_Data in this exercise_.
Segment Open
/-- The seal of a context and a colour is appended to the device's own, with what the writes accumulated for it (R495). -/
def State.sealed (s : State) (c k seq : Nat) : State :=
  let acc := match s.brace.accs.find? (fun x => x.ctx == c && x.colour == k) with | some x => (x.a, x.n) | none => (0, 0)
  { s with brace := { s.brace with
      own := s.brace.own ++ [{ seq := BitVec.ofNat 32 seq, a := acc.1, n := acc.2, value := s.reg (bp + R.brcSealVal),
                               ovf := s.brace.ovf.contains (c, k) }]
      accs := s.brace.accs.filter (fun x => !(x.ctx == c && x.colour == k))
      ovf := s.brace.ovf.filter (fun x => x != (c, k)) } }

theorem seal_appends {v : Word} (hgo : bit v 63 = true) (h : s.brace.own.length < 1024) :
    s.seal v = (true, s.sealed (fld v 15 0) (fld v 23 16) (fld v 55 24)) := by
  have hgo' : ¬ ((!bit v 63) = true) := by simp [hgo]
  exact (if_neg hgo').trans (if_neg (Nat.not_le.mpr h))

section
variable {w : RegW} {new : Word}

/-- A write of BRC_CMD is the command of its OP, which the state before the ledger's record takes too. -/
theorem brcRow_acted {op : Nat} {C : State → Prop} {F : State → State} (h : s.Takes .brc 0 R.brcCmd w new)
    (hm : bit (sizeMask w.size) 0 = true) (hop : wFld w 2 0 = op)
    (hrun : ∀ t : State, (s.wrOf .brc 0 R.brcCmd w new).has 0 = true → C t →
      hookBrcCmd.run (s.wrOf .brc 0 R.brcCmd w new) t = (true, F t))
    (hs : C s) (hl : C (s.logged .brc 0 R.brcCmd w new)) :
    brcRow op w s = (F (s.logged .brc 0 R.brcCmd w new)).acted w := by
  have hhas : (s.wrOf .brc 0 R.brcCmd w new).has 0 = true := by rw [State.wrOf_has, wrMask_all rfl, hm]
  exact reg_op' C F (K := hookBrcCmd) rfl (beq_iff_eq.mpr hop) h (fun t ht => hrun t hhas ht) hs hl

end

/-! ## The mailbox (R547) -/

section
variable {x : Wr} {d : Nat} (hd : x.d 5 0 = d)
include hd

theorem mbx_bit {i : Nat} (hi : i < 6) : bit x.data i = d.testBit i := by
  rw [← hd, Wr.d, testBit_fld, bit]
  simp [hi]

variable {s : State}

theorem hookMbx_h2dPost (h2 : d = 2) (ho : orgClass x.origin = 0) (hf : (x.set s).b (hop + R.hostMbx) 0 = false) :
    hookMbx.run x s = (true, ((x.set s).putB (hop + R.hostMbx) 0 true).pageInt hop 0) := by
  subst h2
  have b1 : bit x.data 1 = true := mbx_bit hd (by decide)
  have b2 : bit x.data 2 = false := mbx_bit hd (by decide)
  have b4 : bit x.data 4 = false := mbx_bit hd (by decide)
  have b5 : bit x.data 5 = false := mbx_bit hd (by decide)
  simp [hookMbx, b1, b2, b4, b5, ho, hf]

theorem hookMbx_h2dDone (h4 : d = 4) (ho : orgClass x.origin ≠ 0) :
    hookMbx.run x s = (true, (x.set s).putB (hop + R.hostMbx) 0 false) := by
  subst h4
  have b1 : bit x.data 1 = false := mbx_bit hd (by decide)
  have b2 : bit x.data 2 = true := mbx_bit hd (by decide)
  have b4 : bit x.data 4 = false := mbx_bit hd (by decide)
  have b5 : bit x.data 5 = false := mbx_bit hd (by decide)
  simp [hookMbx, b1, b2, b4, b5, ho]

theorem hookMbx_d2hPost (h16 : d = 16) (ho : orgClass x.origin ≠ 0) (hf : (x.set s).b (hop + R.hostMbx) 3 = false) :
    hookMbx.run x s =
      (true, ((x.set s).putB (hop + R.hostMbx) 3 true).bark (1216 + (x.set s).f (hop + R.hostMbx) 13 8)) := by
  subst h16
  have b1 : bit x.data 1 = false := mbx_bit hd (by decide)
  have b2 : bit x.data 2 = false := mbx_bit hd (by decide)
  have b4 : bit x.data 4 = true := mbx_bit hd (by decide)
  have b5 : bit x.data 5 = false := mbx_bit hd (by decide)
  simp [hookMbx, b1, b2, b4, b5, ho, hf]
Segment Closed
_Exercise requirements_. Copy down every line of the entries containing the word "putB".

_Your response_.
    hookMbx.run x s = (true, ((x.set s).putB (hop + R.hostMbx) 0 true).pageInt hop 0) := by
    hookMbx.run x s = (true, (x.set s).putB (hop + R.hostMbx) 0 false) := by
      (true, ((x.set s).putB (hop + R.hostMbx) 3 true).bark (1216 + (x.set s).f (hop + R.hostMbx) 13 8)) := by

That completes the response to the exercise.